-- ==== Sys2Proof/Laws/Memory.lean ====
section
/-! SUPPORT. The laws of the two memories: read after write, frames, and that every operation keeps the canonical
form, in which equal memories are equal data. -/

namespace Sys2Proof.Machine

/-! ## One byte -/

@[simp] theorem Memory.read_nil (a : Nat) : Memory.read [] a = Memory.fill := rfl

theorem Memory.read_cons (k : Nat) (b : Byte) (m : Memory) (a : Nat) :
    Memory.read ((k, b) :: m) a = if k = a then b else Memory.read m a := rfl

theorem Memory.read_insert_same (m : Memory) (a : Nat) (b : Byte) : (Memory.insert m a b).read a = b := by
  induction m with
  | nil => simp [Memory.insert, Memory.read_cons]
  | cons c m ih =>
    obtain ⟨k, c⟩ := c
    simp only [Memory.insert]
    split_ifs with h1 h2
    · rw [Memory.read_cons, if_neg (by omega), ih]
    · rw [Memory.read_cons, if_pos rfl]
    · rw [Memory.read_cons, if_pos rfl]

theorem Memory.read_insert_other (m : Memory) (a x : Nat) (b : Byte) (h : x ≠ a) :
    (Memory.insert m a b).read x = m.read x := by
  induction m with
  | nil => simp [Memory.insert, Memory.read_cons, Ne.symm h]
  | cons c m ih =>
    obtain ⟨k, c⟩ := c
    simp only [Memory.insert]
    split_ifs with h1 h2
    · rw [Memory.read_cons, Memory.read_cons, ih]
    · rw [Memory.read_cons, Memory.read_cons, if_neg (by omega), if_neg (by omega)]
    · rw [Memory.read_cons, if_neg (by omega)]

theorem Memory.read_filter_same (m : Memory) (a : Nat) :
    Memory.read (m.filter (fun c => c.1 ≠ a)) a = Memory.fill := by
  induction m with
  | nil => rfl
  | cons c m ih =>
    obtain ⟨k, c⟩ := c
    by_cases h : k = a
    · rw [List.filter_cons_of_neg (by simp [h]), ih]
    · rw [List.filter_cons_of_pos (by simp [h]), Memory.read_cons, if_neg h, ih]

theorem Memory.read_filter_other (m : Memory) (a x : Nat) (h : x ≠ a) :
    Memory.read (m.filter (fun c => c.1 ≠ a)) x = m.read x := by
  induction m with
  | nil => rfl
  | cons c m ih =>
    obtain ⟨k, c⟩ := c
    by_cases hk : k = a
    · rw [List.filter_cons_of_neg (by simp [hk]), ih, Memory.read_cons, if_neg (by omega)]
    · rw [List.filter_cons_of_pos (by simp [hk]), Memory.read_cons, Memory.read_cons, ih]

/-- A read after a write to the same index gives the byte written. -/
@[simp] theorem Memory.read_write_same (m : Memory) (a : Nat) (b : Byte) : (m.write a b).read a = b := by
  rw [Memory.write]
  split_ifs with h
  · rw [Memory.read_filter_same, h]
  · exact Memory.read_insert_same m a b

/-- A write leaves every other index alone. -/
theorem Memory.read_write_other (m : Memory) {a x : Nat} (b : Byte) (h : x ≠ a) :
    (m.write a b).read x = m.read x := by
  rw [Memory.write]
  split_ifs
  · exact Memory.read_filter_other m a x h
  · exact Memory.read_insert_other m a x b h

theorem Memory.read_write (m : Memory) (a x : Nat) (b : Byte) :
    (m.write a b).read x = if x = a then b else m.read x := by
  split_ifs with h
  · rw [h, Memory.read_write_same]
  · exact Memory.read_write_other m b h

/-! ## The canonical form -/

theorem Memory.mem_insert {m : Memory} {a : Nat} {b : Byte} {c : Host.Cell} (h : c ∈ Memory.insert m a b) :
    c = (a, b) ∨ c ∈ m := by
  induction m with
  | nil => exact .inl (by simpa [Memory.insert] using h)
  | cons e m ih =>
    obtain ⟨k, e⟩ := e
    simp only [Memory.insert] at h
    split_ifs at h
    · rcases List.mem_cons.1 h with rfl | h
      · exact .inr (by simp)
      · exact (ih h).imp_right (List.mem_cons_of_mem _)
    · rcases List.mem_cons.1 h with rfl | h
      · exact .inl rfl
      · exact .inr (List.mem_cons_of_mem _ h)
    · rcases List.mem_cons.1 h with rfl | h
      · exact .inl rfl
      · exact .inr h

theorem Memory.insert_sorted {m : Memory} {a : Nat} {b : Byte} (h : m.Pairwise (fun x y => x.1 < y.1)) :
    (Memory.insert m a b).Pairwise (fun x y => x.1 < y.1) := by
  induction m with
  | nil => simp [Memory.insert]
  | cons e m ih =>
    obtain ⟨k, e⟩ := e
    obtain ⟨hk, hm⟩ := List.pairwise_cons.1 h
    simp only [Memory.insert]
    split_ifs with h1 h2
    · refine List.pairwise_cons.2 ⟨fun c hc => ?_, ih hm⟩
      rcases Memory.mem_insert hc with rfl | hc
      · exact h1
      · exact hk c hc
    · subst h2
      exact List.pairwise_cons.2 ⟨hk, hm⟩
    · refine List.pairwise_cons.2 ⟨fun c hc => ?_, h⟩
      rcases List.mem_cons.1 hc with rfl | hc
      · show a < k
        omega
      · exact lt_trans (show a < k by omega) (hk c hc)

theorem Memory.nil_wf : Memory.wf [] := by simp [Memory.wf]

/-- A write keeps the canonical form. -/
theorem Memory.write_wf {m : Memory} (h : m.wf) (a : Nat) (b : Byte) : (m.write a b).wf := by
  rw [Memory.write]
  split_ifs with hb
  · exact ⟨h.1.filter _, fun c hc => h.2 c (List.mem_filter.1 hc).1⟩
  · refine ⟨Memory.insert_sorted h.1, fun c hc => ?_⟩
    rcases Memory.mem_insert hc with rfl | hc
    · exact hb
    · exact h.2 c hc

theorem Memory.read_of_all_above {m : Memory} {a : Nat} (h : ∀ c ∈ m, a < c.1) : m.read a = Memory.fill := by
  induction m with
  | nil => rfl
  | cons e m ih =>
    obtain ⟨k, e⟩ := e
    have hk : a < k := h (k, e) (by simp)
    rw [Memory.read_cons, if_neg (by omega)]
    exact ih fun c hc => h c (List.mem_cons_of_mem _ hc)

/-- In the canonical form, memories that read alike are equal data. -/
theorem Memory.ext_of_wf {m n : Memory} (hm : m.wf) (hn : n.wf) (h : ∀ a, m.read a = n.read a) : m = n := by
  induction m generalizing n with
  | nil =>
    cases n with
    | nil => rfl
    | cons e n =>
      obtain ⟨k, e⟩ := e
      refine absurd (h k).symm ?_
      rw [Memory.read_cons, if_pos rfl, Memory.read_nil]
      exact hn.2 (k, e) (by simp)
  | cons c m ih =>
    obtain ⟨k, c⟩ := c
    obtain ⟨hk, hs⟩ := List.pairwise_cons.1 hm.1
    have hc : c ≠ Memory.fill := hm.2 (k, c) (by simp)
    cases n with
    | nil =>
      refine absurd (h k) ?_
      rw [Memory.read_cons, if_pos rfl, Memory.read_nil]
      exact hc
    | cons e n =>
      obtain ⟨l, e⟩ := e
      obtain ⟨hl, ht⟩ := List.pairwise_cons.1 hn.1
      have he : e ≠ Memory.fill := hn.2 (l, e) (by simp)
      have hkl : k = l := by
        rcases lt_trichotomy k l with hlt | heq | hgt
        · have h1 := h k
          rw [Memory.read_cons, if_pos rfl, Memory.read_cons, if_neg (by omega),
            Memory.read_of_all_above fun x hx => lt_trans hlt (hl x hx)] at h1
          exact absurd h1 hc
        · exact heq
        · have h1 := h l
          rw [Memory.read_cons, if_neg (by omega), Memory.read_cons, if_pos rfl,
            Memory.read_of_all_above fun x hx => lt_trans hgt (hk x hx)] at h1
          exact absurd h1.symm he
      subst hkl
      have hce : c = e := by simpa [Memory.read_cons] using h k
      subst hce
      congr 1
      refine ih ⟨hs, fun x hx => hm.2 x (List.mem_cons_of_mem _ hx)⟩
        ⟨ht, fun x hx => hn.2 x (List.mem_cons_of_mem _ hx)⟩ fun a => ?_
      by_cases ha : k = a
      · subst ha
        rw [Memory.read_of_all_above hk, Memory.read_of_all_above hl]
      · simpa [Memory.read_cons, ha] using h a

/-! ## Several bytes -/

/-- Bytes outside the written ones stay. -/
theorem Memory.read_writeBytes_outside (m : Memory) (a : Nat) (bs : List Byte) (x : Nat)
    (h : x < a ∨ a + bs.length ≤ x) : (m.writeBytes a bs).read x = m.read x := by
  induction bs generalizing m a with
  | nil => rfl
  | cons b bs ih =>
    simp only [List.length_cons] at h
    rw [Memory.writeBytes, ih _ _ (by omega), Memory.read_write_other _ _ (by omega)]

/-- The bytes written are read back. -/
theorem Memory.read_writeBytes_inside (m : Memory) (a : Nat) (bs : List Byte) (j : Nat) (h : j < bs.length) :
    (m.writeBytes a bs).read (a + j) = bs[j] := by
  induction bs generalizing m a j with
  | nil => simp at h
  | cons b bs ih =>
    rw [Memory.writeBytes]
    cases j with
    | zero => rw [Memory.read_writeBytes_outside _ _ _ _ (by omega)]; simp
    | succ j =>
      rw [show a + (j + 1) = a + 1 + j by omega, ih _ _ _ (by simpa using h)]
      simp

theorem Memory.writeBytes_wf {m : Memory} (h : m.wf) (a : Nat) (bs : List Byte) : (m.writeBytes a bs).wf := by
  induction bs generalizing m a with
  | nil => exact h
  | cons b bs ih => exact ih (Memory.write_wf h a b) _

@[simp] theorem bytesLE_length (n v : Nat) : (bytesLE n v).length = n := by
  induction n generalizing v with
  | zero => rfl
  | succ n ih => simp [bytesLE, ih]

/-- Byte `k` of the little-endian bytes is `(v >> 8k) & 0xFF` (R14). -/
theorem bytesLE_getElem (n v k : Nat) (h : k < (bytesLE n v).length) :
    (bytesLE n v)[k] = BitVec.ofNat 8 (v / 256 ^ k) := by
  induction n generalizing v k with
  | zero => simp at h
  | succ n ih =>
    cases k with
    | zero => simp [bytesLE]
    | succ k =>
      have hk : k < (bytesLE n (v / 256)).length := by simpa [bytesLE] using h
      simp only [bytesLE, List.getElem_cons_succ]
      rw [ih _ _ hk, Nat.div_div_eq_div_mul, pow_succ, Nat.mul_comm]

theorem Memory.read_memWrite_outside (m : Memory) (a n v x : Nat) (h : x < a ∨ a + n ≤ x) :
    (m.memWrite a n v).read x = m.read x :=
  Memory.read_writeBytes_outside m a _ x (by simpa using h)

theorem Memory.read_memWrite_inside (m : Memory) (a n v k : Nat) (h : k < n) :
    (m.memWrite a n v).read (a + k) = BitVec.ofNat 8 (v / 256 ^ k) := by
  rw [Memory.memWrite, Memory.read_writeBytes_inside _ _ _ _ (by simpa using h), bytesLE_getElem]

theorem Memory.memWrite_wf {m : Memory} (h : m.wf) (a n v : Nat) : (m.memWrite a n v).wf :=
  Memory.writeBytes_wf h a _

end Sys2Proof.Machine
end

## To do
Each line from the top of the material above through the line containing "Memory.fill := rfl" must be output exactly, and no other line.

## Task response
-- ==== Sys2Proof/Laws/Memory.lean ====
section
/-! SUPPORT. The laws of the two memories: read after write, frames, and that every operation keeps the canonical
form, in which equal memories are equal data. -/

namespace Sys2Proof.Machine

/-! ## One byte -/

@[simp] theorem Memory.read_nil (a : Nat) : Memory.read [] a = Memory.fill := rfl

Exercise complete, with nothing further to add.